**Your assignment:** Only one portion of the data is to be written out: from the line bearing "open Sys2Proof Sys2Proof.Machine" through the line bearing "decode 0x4100000000000000 = .ok". Write it exactly as it appears.

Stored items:
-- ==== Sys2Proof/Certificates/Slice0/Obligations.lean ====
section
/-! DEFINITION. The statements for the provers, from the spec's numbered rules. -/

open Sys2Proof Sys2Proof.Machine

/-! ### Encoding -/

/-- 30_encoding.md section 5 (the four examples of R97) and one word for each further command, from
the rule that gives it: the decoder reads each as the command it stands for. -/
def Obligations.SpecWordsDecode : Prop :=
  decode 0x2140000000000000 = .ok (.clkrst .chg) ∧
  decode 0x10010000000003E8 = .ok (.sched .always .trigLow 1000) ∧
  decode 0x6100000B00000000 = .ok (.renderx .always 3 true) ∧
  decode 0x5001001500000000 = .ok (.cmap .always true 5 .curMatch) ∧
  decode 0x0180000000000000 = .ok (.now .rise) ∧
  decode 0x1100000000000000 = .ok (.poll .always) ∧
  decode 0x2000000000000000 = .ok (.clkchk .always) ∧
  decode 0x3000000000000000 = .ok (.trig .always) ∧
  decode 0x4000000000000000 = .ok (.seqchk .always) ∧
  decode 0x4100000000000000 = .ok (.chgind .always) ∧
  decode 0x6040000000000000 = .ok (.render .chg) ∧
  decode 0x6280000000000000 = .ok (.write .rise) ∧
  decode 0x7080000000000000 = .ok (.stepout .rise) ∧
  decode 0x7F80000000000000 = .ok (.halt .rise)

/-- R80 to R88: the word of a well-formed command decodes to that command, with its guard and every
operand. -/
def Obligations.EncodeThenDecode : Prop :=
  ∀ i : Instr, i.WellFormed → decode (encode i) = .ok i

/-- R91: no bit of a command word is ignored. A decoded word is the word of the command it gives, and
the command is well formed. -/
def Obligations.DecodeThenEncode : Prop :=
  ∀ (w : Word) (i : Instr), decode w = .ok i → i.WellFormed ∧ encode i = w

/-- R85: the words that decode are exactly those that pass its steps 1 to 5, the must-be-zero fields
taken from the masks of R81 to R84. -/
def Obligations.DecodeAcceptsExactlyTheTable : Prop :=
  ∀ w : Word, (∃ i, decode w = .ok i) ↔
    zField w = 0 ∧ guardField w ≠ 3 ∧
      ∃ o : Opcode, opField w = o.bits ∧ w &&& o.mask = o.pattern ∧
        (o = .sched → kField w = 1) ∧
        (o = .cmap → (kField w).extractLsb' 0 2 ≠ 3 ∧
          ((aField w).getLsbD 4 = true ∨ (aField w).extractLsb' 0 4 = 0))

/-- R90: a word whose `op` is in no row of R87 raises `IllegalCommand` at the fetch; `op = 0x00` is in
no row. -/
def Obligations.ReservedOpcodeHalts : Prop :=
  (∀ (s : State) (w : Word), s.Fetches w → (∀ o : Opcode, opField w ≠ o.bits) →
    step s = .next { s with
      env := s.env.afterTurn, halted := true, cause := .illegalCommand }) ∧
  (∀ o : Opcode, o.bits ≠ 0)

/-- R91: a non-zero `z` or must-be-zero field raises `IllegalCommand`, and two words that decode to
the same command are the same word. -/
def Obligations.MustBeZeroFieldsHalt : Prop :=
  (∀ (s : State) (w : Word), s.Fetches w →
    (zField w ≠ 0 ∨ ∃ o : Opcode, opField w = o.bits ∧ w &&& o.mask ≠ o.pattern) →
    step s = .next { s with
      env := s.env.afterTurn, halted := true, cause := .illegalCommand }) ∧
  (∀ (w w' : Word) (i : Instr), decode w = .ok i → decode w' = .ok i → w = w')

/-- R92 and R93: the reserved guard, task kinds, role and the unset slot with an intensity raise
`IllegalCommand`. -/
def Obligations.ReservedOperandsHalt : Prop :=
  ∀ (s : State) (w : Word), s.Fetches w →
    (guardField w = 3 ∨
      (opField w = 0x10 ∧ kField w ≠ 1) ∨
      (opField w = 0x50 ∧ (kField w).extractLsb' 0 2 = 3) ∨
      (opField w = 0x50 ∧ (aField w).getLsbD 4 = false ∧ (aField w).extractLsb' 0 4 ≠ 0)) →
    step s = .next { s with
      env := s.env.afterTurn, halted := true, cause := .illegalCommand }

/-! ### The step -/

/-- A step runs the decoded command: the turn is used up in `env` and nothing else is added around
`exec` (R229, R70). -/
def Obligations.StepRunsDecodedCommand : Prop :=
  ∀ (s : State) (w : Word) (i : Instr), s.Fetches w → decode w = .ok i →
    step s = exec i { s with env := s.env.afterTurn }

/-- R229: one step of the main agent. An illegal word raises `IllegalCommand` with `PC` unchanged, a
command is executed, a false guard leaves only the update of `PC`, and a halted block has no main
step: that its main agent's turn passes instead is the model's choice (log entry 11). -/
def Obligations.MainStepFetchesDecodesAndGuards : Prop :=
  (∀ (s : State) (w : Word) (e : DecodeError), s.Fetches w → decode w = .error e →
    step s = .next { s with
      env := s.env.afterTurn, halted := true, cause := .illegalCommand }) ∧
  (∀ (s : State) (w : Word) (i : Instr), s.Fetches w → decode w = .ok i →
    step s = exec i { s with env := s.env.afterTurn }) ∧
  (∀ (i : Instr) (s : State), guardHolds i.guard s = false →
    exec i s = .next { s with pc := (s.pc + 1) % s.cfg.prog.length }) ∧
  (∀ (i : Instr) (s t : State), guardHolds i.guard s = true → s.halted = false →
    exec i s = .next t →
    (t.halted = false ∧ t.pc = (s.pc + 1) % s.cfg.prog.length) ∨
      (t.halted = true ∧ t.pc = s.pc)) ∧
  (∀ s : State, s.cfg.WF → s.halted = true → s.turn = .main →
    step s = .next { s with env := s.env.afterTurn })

**Written response:**
open Sys2Proof Sys2Proof.Machine

/-! ### Encoding -/

/-- 30_encoding.md section 5 (the four examples of R97) and one word for each further command, from
the rule that gives it: the decoder reads each as the command it stands for. -/
def Obligations.SpecWordsDecode : Prop :=
  decode 0x2140000000000000 = .ok (.clkrst .chg) ∧
  decode 0x10010000000003E8 = .ok (.sched .always .trigLow 1000) ∧
  decode 0x6100000B00000000 = .ok (.renderx .always 3 true) ∧
  decode 0x5001001500000000 = .ok (.cmap .always true 5 .curMatch) ∧
  decode 0x0180000000000000 = .ok (.now .rise) ∧
  decode 0x1100000000000000 = .ok (.poll .always) ∧
  decode 0x2000000000000000 = .ok (.clkchk .always) ∧
  decode 0x3000000000000000 = .ok (.trig .always) ∧
  decode 0x4000000000000000 = .ok (.seqchk .always) ∧
  decode 0x4100000000000000 = .ok (.chgind .always) ∧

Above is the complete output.